• _EXERCISE_
Go through the data and report each line that holds the string "lineLen".

[Collected data]
○ ○ ○ ○ ○ ○ ○

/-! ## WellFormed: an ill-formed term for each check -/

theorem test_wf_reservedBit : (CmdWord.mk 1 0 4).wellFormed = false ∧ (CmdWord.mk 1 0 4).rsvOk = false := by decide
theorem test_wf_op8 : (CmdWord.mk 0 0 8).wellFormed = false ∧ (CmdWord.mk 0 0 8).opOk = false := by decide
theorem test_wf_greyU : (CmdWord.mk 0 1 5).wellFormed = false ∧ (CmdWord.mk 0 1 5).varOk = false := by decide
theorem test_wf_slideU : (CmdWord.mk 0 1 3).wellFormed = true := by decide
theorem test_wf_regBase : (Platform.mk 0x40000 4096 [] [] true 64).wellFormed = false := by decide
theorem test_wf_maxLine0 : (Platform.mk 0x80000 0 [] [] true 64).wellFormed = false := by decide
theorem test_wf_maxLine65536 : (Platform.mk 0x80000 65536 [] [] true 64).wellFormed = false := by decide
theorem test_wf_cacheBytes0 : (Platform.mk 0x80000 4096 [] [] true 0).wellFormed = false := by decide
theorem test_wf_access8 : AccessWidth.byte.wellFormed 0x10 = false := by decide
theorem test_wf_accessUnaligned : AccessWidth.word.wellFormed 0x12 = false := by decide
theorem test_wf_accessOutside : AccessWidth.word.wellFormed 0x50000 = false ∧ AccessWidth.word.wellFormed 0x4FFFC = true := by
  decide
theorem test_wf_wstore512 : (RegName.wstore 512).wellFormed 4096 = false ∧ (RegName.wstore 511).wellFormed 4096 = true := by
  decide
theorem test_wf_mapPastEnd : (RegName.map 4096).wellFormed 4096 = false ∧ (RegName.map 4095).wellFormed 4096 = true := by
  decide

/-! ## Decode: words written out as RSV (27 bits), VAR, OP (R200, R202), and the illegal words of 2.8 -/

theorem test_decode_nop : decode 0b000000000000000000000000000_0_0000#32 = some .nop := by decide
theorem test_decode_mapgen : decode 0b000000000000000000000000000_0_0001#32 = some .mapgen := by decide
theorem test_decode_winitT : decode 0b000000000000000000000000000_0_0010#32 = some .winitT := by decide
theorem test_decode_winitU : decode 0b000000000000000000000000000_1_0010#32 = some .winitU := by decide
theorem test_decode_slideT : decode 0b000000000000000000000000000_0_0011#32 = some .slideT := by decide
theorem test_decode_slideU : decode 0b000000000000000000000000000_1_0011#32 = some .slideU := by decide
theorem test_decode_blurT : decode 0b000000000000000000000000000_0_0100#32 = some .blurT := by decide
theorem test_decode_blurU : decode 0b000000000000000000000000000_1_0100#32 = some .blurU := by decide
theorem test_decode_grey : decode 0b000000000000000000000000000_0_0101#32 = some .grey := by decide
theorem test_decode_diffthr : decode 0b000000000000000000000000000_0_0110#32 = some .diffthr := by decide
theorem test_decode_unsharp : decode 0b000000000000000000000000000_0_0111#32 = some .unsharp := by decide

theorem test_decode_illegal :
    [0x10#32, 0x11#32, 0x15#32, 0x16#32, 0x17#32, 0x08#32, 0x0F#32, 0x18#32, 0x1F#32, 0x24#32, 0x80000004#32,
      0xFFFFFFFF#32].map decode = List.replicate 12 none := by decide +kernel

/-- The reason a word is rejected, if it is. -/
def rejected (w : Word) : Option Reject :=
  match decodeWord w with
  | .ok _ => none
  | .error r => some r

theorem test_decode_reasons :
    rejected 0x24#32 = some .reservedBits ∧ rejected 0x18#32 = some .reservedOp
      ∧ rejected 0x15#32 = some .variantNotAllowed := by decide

○ ○ ○ ○ ○ ○ ○

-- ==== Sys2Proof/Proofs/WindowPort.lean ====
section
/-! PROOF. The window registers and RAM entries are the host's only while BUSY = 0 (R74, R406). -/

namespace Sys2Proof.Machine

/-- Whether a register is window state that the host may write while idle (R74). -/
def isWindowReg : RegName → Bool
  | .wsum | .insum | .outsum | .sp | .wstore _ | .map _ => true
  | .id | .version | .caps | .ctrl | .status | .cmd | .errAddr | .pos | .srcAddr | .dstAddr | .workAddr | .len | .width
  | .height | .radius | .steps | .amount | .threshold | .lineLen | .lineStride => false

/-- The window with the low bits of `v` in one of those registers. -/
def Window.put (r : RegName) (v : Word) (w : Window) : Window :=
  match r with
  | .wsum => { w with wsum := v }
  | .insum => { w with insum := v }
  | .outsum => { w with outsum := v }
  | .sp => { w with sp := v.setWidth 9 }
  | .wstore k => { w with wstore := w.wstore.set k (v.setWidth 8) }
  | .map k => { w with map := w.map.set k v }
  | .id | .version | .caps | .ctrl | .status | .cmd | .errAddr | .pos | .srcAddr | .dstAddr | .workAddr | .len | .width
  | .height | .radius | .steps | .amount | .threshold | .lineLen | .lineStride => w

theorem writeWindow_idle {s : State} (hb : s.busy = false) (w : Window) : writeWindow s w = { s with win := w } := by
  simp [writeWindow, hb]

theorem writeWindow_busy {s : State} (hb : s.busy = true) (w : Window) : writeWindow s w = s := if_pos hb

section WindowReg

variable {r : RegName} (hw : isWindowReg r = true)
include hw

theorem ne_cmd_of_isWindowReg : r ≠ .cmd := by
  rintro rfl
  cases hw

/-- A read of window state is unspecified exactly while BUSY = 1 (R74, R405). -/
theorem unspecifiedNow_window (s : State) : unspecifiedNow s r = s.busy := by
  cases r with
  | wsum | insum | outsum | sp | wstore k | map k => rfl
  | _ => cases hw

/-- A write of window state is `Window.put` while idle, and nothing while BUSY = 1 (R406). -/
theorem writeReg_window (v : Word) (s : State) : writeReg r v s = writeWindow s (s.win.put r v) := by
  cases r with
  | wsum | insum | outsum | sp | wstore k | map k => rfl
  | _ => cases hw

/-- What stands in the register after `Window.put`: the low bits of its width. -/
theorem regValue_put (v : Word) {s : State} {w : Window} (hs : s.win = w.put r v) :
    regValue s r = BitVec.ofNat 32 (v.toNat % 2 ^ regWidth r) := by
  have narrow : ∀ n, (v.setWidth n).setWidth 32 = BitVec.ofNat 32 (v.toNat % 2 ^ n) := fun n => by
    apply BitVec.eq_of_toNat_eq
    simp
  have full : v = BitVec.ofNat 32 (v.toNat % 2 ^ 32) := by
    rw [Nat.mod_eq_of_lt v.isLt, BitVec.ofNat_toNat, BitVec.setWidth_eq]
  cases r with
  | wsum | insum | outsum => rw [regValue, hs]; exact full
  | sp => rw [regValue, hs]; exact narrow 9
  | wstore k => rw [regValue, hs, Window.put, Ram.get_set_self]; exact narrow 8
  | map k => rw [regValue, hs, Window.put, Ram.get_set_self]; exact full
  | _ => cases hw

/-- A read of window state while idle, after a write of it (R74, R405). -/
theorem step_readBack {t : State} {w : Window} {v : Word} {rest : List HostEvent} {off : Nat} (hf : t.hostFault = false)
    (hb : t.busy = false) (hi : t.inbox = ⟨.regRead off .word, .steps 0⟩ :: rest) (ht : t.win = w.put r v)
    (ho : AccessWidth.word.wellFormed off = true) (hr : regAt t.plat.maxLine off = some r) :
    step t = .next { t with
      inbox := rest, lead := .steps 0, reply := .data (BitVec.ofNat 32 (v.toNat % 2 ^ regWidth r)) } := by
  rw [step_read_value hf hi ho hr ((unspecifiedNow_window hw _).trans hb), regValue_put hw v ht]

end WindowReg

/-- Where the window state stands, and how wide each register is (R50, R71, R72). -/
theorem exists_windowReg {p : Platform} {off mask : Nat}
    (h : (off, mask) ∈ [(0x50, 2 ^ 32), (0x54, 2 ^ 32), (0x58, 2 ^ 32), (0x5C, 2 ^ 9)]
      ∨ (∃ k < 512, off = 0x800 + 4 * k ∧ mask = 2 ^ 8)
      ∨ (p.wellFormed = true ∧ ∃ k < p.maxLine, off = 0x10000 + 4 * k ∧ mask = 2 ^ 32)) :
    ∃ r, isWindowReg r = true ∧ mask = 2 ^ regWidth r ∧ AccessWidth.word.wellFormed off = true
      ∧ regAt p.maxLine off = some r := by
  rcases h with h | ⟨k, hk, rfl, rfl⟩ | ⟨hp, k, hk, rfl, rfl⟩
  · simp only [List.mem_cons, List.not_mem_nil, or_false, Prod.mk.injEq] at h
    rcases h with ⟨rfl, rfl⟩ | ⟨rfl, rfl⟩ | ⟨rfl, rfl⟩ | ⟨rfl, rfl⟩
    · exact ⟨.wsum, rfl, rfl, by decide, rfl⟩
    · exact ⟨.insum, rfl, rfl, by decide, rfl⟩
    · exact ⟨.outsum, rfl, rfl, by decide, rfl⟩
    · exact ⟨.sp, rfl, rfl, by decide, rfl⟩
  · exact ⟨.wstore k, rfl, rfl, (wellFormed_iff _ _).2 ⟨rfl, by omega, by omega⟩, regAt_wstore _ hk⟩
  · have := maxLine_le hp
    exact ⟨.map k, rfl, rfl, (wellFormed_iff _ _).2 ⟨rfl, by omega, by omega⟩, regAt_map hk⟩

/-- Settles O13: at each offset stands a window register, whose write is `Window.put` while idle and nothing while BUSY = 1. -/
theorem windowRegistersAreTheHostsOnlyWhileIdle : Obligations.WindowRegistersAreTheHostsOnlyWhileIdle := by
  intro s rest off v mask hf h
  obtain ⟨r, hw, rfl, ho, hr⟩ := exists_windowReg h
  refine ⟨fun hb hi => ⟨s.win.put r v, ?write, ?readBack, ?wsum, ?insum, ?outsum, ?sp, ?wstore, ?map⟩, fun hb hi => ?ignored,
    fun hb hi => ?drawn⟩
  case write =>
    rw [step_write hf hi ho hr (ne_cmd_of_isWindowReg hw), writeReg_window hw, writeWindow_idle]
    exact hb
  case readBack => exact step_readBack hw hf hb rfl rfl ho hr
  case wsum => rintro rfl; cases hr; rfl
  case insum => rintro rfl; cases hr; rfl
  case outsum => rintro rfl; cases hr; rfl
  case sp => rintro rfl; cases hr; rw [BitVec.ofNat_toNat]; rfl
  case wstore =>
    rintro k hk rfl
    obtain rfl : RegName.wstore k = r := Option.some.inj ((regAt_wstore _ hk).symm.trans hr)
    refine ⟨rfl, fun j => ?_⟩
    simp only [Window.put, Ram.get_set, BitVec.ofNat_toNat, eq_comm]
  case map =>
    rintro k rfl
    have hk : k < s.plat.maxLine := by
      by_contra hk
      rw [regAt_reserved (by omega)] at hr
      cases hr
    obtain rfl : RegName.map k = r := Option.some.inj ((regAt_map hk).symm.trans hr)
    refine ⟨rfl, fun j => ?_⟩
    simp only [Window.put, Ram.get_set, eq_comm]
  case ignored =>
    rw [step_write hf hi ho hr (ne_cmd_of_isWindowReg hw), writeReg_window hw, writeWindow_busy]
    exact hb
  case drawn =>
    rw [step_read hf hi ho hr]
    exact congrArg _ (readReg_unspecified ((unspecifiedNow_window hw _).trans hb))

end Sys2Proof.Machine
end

○ ○ ○ ○ ○ ○ ○

• _WRITTEN RESPONSE_
  | .height | .radius | .steps | .amount | .threshold | .lineLen | .lineStride => false
  | .height | .radius | .steps | .amount | .threshold | .lineLen | .lineStride => w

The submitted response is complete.